While there may not be many four-lane highways or state patrol cars in Point Roberts, drivers venturing north into B.C. and into Washington state proper should be aware that police in both jurisdictions are placing emphasis on left lane violators.

Those are the people who merrily dawdle along in the left lane when the right lane is wide open, causing backups and frustration to drivers behind them. The left lane is strictly a passing lane and even if you’re going the speed limit and don’t think you need to move over for someone who wants to go faster than you, think again – you’re breaking the law both in B.C. and Washington state.
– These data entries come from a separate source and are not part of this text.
-- ==== Sys2Proof/Certificates/Slice0/Obligations.lean ====
section
/-! DEFINITION. The statements for the provers, from the numbered rules of the spec: encoding, the step, registers and loads,
arithmetic, control transfers, memory and devices, whole-machine rules, reset. Where an access misses the cartridge, a statement gives
the Faulted state of R431; that `exec` answers it as a next state is the model's choice, log entry 1. -/

open Sys2Proof Sys2Proof.Machine

/-! ### Encoding (30_encoding.md) -/

/-- Words written out from the opcode maps R191 and R192 and the formats of R180 decode to the instructions they stand for. -/
def Obligations.WrittenWordsDecode : Prop :=
  decode [0b01000001] = .ok (.ldB_C, []) ∧ decode [0b00111110, 0x7F] = .ok (.ldA_n 0x7F, []) ∧
  decode [0b00110001, 0xFE, 0xFF] = .ok (.ldSP_nn 0xFFFE, []) ∧ decode [0b11000101] = .ok (.pushBC, []) ∧
  decode [0b10000110] = .ok (.addA_atHL, []) ∧ decode [0b11101110, 0x0F] = .ok (.xor_n 0x0F, []) ∧
  decode [0b00001001] = .ok (.addHL_BC, []) ∧ decode [0b11101000, 0x08] = .ok (.addSP_e 0x08, []) ∧
  decode [0b00000111] = .ok (.rlca, []) ∧ decode [0b11001011, 0b01111100] = .ok (.bit7_H, []) ∧
  decode [0b11001101, 0x34, 0x12] = .ok (.call_nn 0x1234, []) ∧ decode [0b00111000, 0xFC] = .ok (.jrC_e 0xFC, []) ∧
  decode [0b01110110] = .ok (.halt, []) ∧ decode [0b00010000, 0x00] = .ok (.stop 0x00, []) ∧
  decode [0b11010011] = .ok (.illegalD3, []) ∧ decode [0xCB, 0xCB] = .ok (.set1_E, [])

/-- Decoding and encoding agree, both ways: decoding the encoding of a whole instruction, whatever follows it, gives the instruction
back with every operand, and the bytes that follow; and the instruction decoded from any three bytes is a whole one whose encoding
is exactly as many of them as the length, which the first byte alone gives (R180, R181, R190 to R195). -/
def Obligations.DecodeAndEncodeAgree : Prop :=
  (∀ (i : Instr) (rest : List Byte), i.wellFormed = true → decode (encode i ++ rest) = .ok (i, rest)) ∧
  ∀ op b1 b2 : Byte,
    (instrLength op = 1 ∨ instrLength op = 2 ∨ instrLength op = 3) ∧ (decodeBytes op b1 b2).wellFormed = true ∧
    encode (decodeBytes op b1 b2) = [op, b1, b2].take (instrLength op)

/-- The operand fields of the opcode maps, as R182 to R189 place them and the structure of R191 names the blocks; the conditions
and the RST targets. -/
def Obligations.OpcodeFields : Prop :=
  (∀ (d k : R8) (n m : Byte),
    decodeBytes (0b01#2 ++ r8Bits d ++ r8Bits k) n m = .ldR8 d k ∧
    decodeBytes (0b00#2 ++ r8Bits d ++ 0b110#3) n m = .ldImm d n ∧
    decodeBytes (0b00#2 ++ r8Bits d ++ 0b100#3) n m = .incR8 d ∧
    decodeBytes (0b00#2 ++ r8Bits d ++ 0b101#3) n m = .decR8 d) ∧
  (∀ (r : Pair) (n m : Byte),
    decodeBytes (0b00#2 ++ pairBits r ++ 0b0001#4) n m = .ldPair r (m ++ n) ∧
    decodeBytes (0b00#2 ++ pairBits r ++ 0b1001#4) n m = .addHl r ∧
    decodeBytes (0b00#2 ++ pairBits r ++ 0b0011#4) n m = .incPair r ∧
    decodeBytes (0b00#2 ++ pairBits r ++ 0b1011#4) n m = .decPair r) ∧
  (∀ (r : StackPair) (n m : Byte),
    decodeBytes (0b11#2 ++ stackPairBits r ++ 0b0101#4) n m = .push r ∧
    decodeBytes (0b11#2 ++ stackPairBits r ++ 0b0001#4) n m = .pop r) ∧
  (∀ (p : MemPair) (n m : Byte),
    decodeBytes (0b00#2 ++ memPairBits p ++ 0b0010#4) n m = .ldATo p ∧
    decodeBytes (0b00#2 ++ memPairBits p ++ 0b1010#4) n m = .ldAFrom p) ∧
  (∀ (cc : Cond) (n m : Byte),
    decodeBytes (0b001#3 ++ condBits cc ++ 0b000#3) n m = .jrIf cc n ∧
    decodeBytes (0b110#3 ++ condBits cc ++ 0b010#3) n m = .jpIf cc (m ++ n) ∧
    decodeBytes (0b110#3 ++ condBits cc ++ 0b100#3) n m = .callIf cc (m ++ n) ∧
    decodeBytes (0b110#3 ++ condBits cc ++ 0b000#3) n m = .retIf cc) ∧
  (∀ x : Flags, condHolds .nz x = !x.z ∧ condHolds .z x = x.z ∧ condHolds .nc x = !x.c ∧ condHolds .c x = x.c) ∧
  (∀ (o : AluOp) (k : R8) (n m : Byte),
    decodeBytes (0b10#2 ++ aluBits o ++ r8Bits k) n m = .alu o k ∧
    decodeBytes (0b11#2 ++ aluBits o ++ 0b110#3) n m = .aluImm o n) ∧
  (∀ (o : RotOp) (y : BitVec 3) (k : R8) (m : Byte),
    decodeBytes 0xCB (0b00#2 ++ rotBits o ++ r8Bits k) m = .rot o k ∧
    decodeBytes 0xCB (0b01#2 ++ y ++ r8Bits k) m = .bit y k ∧
    decodeBytes 0xCB (0b10#2 ++ y ++ r8Bits k) m = .res y k ∧
    decodeBytes 0xCB (0b11#2 ++ y ++ r8Bits k) m = .set y k) ∧
  (∀ (t : BitVec 3) (n m : Byte), decodeBytes (0b11#2 ++ t ++ 0b111#3) n m = .rst t ∧ (rstTarget t).toNat = 8 * t.toNat)

/-- The 11 illegal opcodes, and no other first byte, decode to an illegal instruction. It raises `IllegalOpcode` with the opcode
byte and the address kept of its fetch; a step that fetches one raises it with the address fetched from, which is pc - 1 after the
fetch, but pc where the halt bug kept it. Nothing but the fetch changes the machine, no device advances, no interrupt phase runs, and
every later step raises the same error (R193, R416, R431, R440). The model's choices: how the error leaves the step, log entry 1;
the address with the halt bug, log entry 18; the field that keeps the address, log entry 23. -/
def Obligations.IllegalOpcodesFault : Prop :=
  Instr.illegals.map Prod.snd = [0xD3, 0xDB, 0xDD, 0xE3, 0xE4, 0xEB, 0xEC, 0xED, 0xF4, 0xFC, 0xFD] ∧
  (∀ op b1 b2 : Byte, decodeBytes op b1 b2 ∈ Instr.illegals.map Prod.fst ↔ op ∈ Instr.illegals.map Prod.snd) ∧
  ∀ p ∈ Instr.illegals, ∀ (s : State) (pending : Bool),
    encode p.1 = [p.2] ∧
    exec p.1 s = .next { s with runState := .faulted (.illegalOpcode p.2 s.opcodeAddr) } ∧
    finishStep pending (exec p.1 s) = exec p.1 s ∧
    (∀ a, step { s with runState := .faulted (.illegalOpcode p.2 a) } = .fault (.illegalOpcode p.2 a)) ∧
    (s.runState = .running → CanRead s s.regs.pc → s.peek s.regs.pc = p.2 →
      step s = .next { s.afterFetch 1 with runState := .faulted (.illegalOpcode p.2 s.regs.pc) } ∧
      (s.haltBugArmed = false → (s.afterFetch 1).regs.pc - 1 = s.regs.pc) ∧
      (s.haltBugArmed = true → (s.afterFetch 1).regs.pc = s.regs.pc))

/-! ### The step (60_exceptions.md R430 to R439) -/

/-- In the Running state, where the bytes at pc decode to `i` and no fetch misses the cartridge, the step is `exec i` at the state
the fetch leaves (the reads done, pc past the instruction, no halt bug armed) and then the phases after the execution. A fetch of
the first, second or third byte that misses the cartridge ends the step Faulted, with pc past the bytes fetched before it (R430,
R181, R34, R431). The model's choices: every byte is fetched before the first other effect, log entry 10; how the error leaves the
step, log entry 1. -/
def Obligations.StepRunsDecodedInstruction : Prop :=
  ∀ s : State, s.runState = .running →
    (∀ (i : Instr) (rest : List Byte), decode s.nextBytes = .ok (i, rest) →
      (∀ k < 3 - rest.length, CanRead s (s.fetchAddr k)) →
        step s = finishStep s.imePending (exec i (s.afterFetch (3 - rest.length)))) ∧
    (¬ CanRead s s.regs.pc → step s = .next (s.readMissed s.regs.pc)) ∧
    ∀ k, 1 ≤ k → k < instrLength (s.peek s.regs.pc) → (∀ j < k, CanRead s (s.fetchAddr j)) → ¬ CanRead s (s.fetchAddr k) →
      step s = .next ((s.afterFetch k).readMissed (s.fetchAddr k))

/-- The phases around the execution, in order: the EI delay, the devices by the instruction's cycles, the interrupt phase; none of
them after an error. Halted, a step fetches nothing, leaves pc and counts 4 cycles; Faulted, it raises the kept error (R430,
R431, R411). The model's choice: how an error leaves a step, log entry 1. -/
def Obligations.StepPhasesInOrder : Prop :=
  ∀ (s : State) (p : Bool),
    (s.runState = .halted → step s = finishStep s.imePending (.next { s with cycles := 4 })) ∧
    (∀ e, s.runState = .faulted e → step s = .fault e ∧ finishStep p (.next s) = .next s) ∧
    (Safe s → finishStep p (.next s) =
      .next (interruptPhase (videoAdvance s.cycles (timerAdvance s.cycles (eiDelay p s)))))

/-- EI sets `ime_pending` alone; the step of the next instruction sets IME after it, unless that instruction cleared
`ime_pending`; DI clears both (R413, R414). -/
def Obligations.EiDelaysByOneInstruction : Prop :=
  ∀ s : State,
    encode .ei = [0xFB] ∧ encode .di = [0xF3] ∧
    exec .ei s = .next { s with imePending := true, cycles := 4 } ∧
    exec .di s = .next { s with ime := false, imePending := false, cycles := 4 } ∧
    eiDelay false s = s ∧
    (s.imePending = true → eiDelay true s = { s with ime := true, imePending := false }) ∧
    (s.imePending = false → eiDelay true s = s) ∧
    (s.runState = .running → CanRead s s.regs.pc → s.peek s.regs.pc = 0xFB →
      step s = finishStep s.imePending (.next { s.afterFetch 1 with imePending := true, cycles := 4 }))

/-- The interrupt phase: nothing without a pending source; a pending source wakes a Halted CPU whatever IME is; with IME 0 nothing
more happens; with IME 1 the lowest pending source is dispatched, whose 20 cycles the devices run and the step counts (R430, R435,
R436, R438). The model's choice: after a dispatch whose push raises an error no device phase follows, log entry 20. -/
def Obligations.InterruptPhaseWakesAndDispatches : Prop :=
  ∀ s : State,
    (s.pendingIrqs = 0 → interruptPhase s = s) ∧
    (s.pendingIrqs ≠ 0 → s.ime = false →
      interruptPhase s = if s.runState = .halted then { s with runState := .running } else s) ∧
    (∀ k, s.firstIrq = some k ↔
      s.pendingIrqs.getLsbD (irqBit k) = true ∧ ∀ j < irqBit k, s.pendingIrqs.getLsbD j = false) ∧
    (∀ b < 5, s.pendingIrqs.getLsbD b = (s.bus.ieReg.getLsbD b && s.bus.ifReg.getLsbD b)) ∧
    (∀ k, s.firstIrq = some k → s.ime = true →
      (∀ t, dispatch k s.wake = .ok () t → interruptPhase s = advanceDevices 20 { t with cycles := s.cycles + 20 }) ∧
      (∀ e t, dispatch k s.wake = .error e t → interruptPhase s = t.raise e))

/-- Dispatch clears IME, pushes pc, clears the source's bit in IF and goes to 0x0040 + 8k, keeping everything else; a push that
misses the cartridge raises `MBCNotLoaded` with IME already clear. In the interrupt phase, which first wakes a Halted CPU, it costs
20 cycles (R436, R437). The model's choice: the state a dispatch leaves whose push raises an error, log entry 20. -/
def Obligations.DispatchTakesTheInterrupt : Prop :=
  ∀ (s : State) (k : Irq),
    let t := ({ s with ime := false } : State).afterPush s.regs.pc
    (irqVector k).toNat = 0x40 + 8 * irqBit k ∧
    (CanPush s s.regs.pc → dispatch k s = .ok ()
      { t with
        regs := { t.regs with pc := irqVector k }
        bus := { t.bus with ifReg := t.bus.ifReg &&& ~~~(1#5 <<< irqBit k) } }) ∧
    (¬ CanPush s s.regs.pc → ∃ e u, dispatch k s = .error e u ∧ u.raise e = ({ s with ime := false } : State).pushMissed s.regs.pc) ∧
    (s.ime = true → s.firstIrq = some k → CanPush s s.regs.pc →
      interruptPhase s = advanceDevices 20 { t with
        regs := { t.regs with pc := irqVector k }
        bus := { t.bus with ifReg := t.bus.ifReg &&& ~~~(1#5 <<< irqBit k) }
        runState := if s.runState = .halted then .running else s.runState
        cycles := s.cycles + 20 })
Many Washington state drivers are unaware that driving in the left lane for extended periods of time can be against the law. The left lane is designed to operate as a passing lane. In order to combat this problem, Washington State Patrol Chief John R. Batiste announced the WSP is conducting a statewide emphasis patrol during March, to bring increased awareness to the left lane law.

State troopers will focus their efforts on locating and stopping left lane violators. Last year, the WSP stopped 13,909 left lane law violators.

According to the law, RCW 46.61.100(2), upon all roadways having two or more lanes for traffic moving in the same direction, all vehicles shall be driven in the right hand lane then available for traffic, except for overtaking and passing another vehicle in the same direction, when traveling at a speed greater than the traffic flow, when moving left to allow traffic to merge or when preparing for a left turn at an intersection, exit or into a private road or driveway when such left turn is legally permitted.

At the beginning of March, B.C. Transportation Minister Todd Stone announced he was planning to introduce legislation to stiffen police’s already existing ability to ticket drivers who “park” in the left lane and prevent other drivers from passing. Stone described such drivers as more than nuisances, saying that the failure to keep right is the cause of many collisions in B.C. according to police and insurance reports.

A CBC poll taken March 3 showed 81 percent of respondents said yes, people needed to obey the left lane law, 5 percent said no, everyone should slow down and 13 percent said only those going well under the speed limit should move over.

  1. Campbell McClusky March 18, 2016, 6:30 am

    Both sets of law enforcement efforts should rather emphasize enforcement against tail-gating and failure to read and obey stop signs. It would be nice too and a safety step if law-enforcement would enforce against headlights which are out of adjustment and effectively blind the drivers ahead.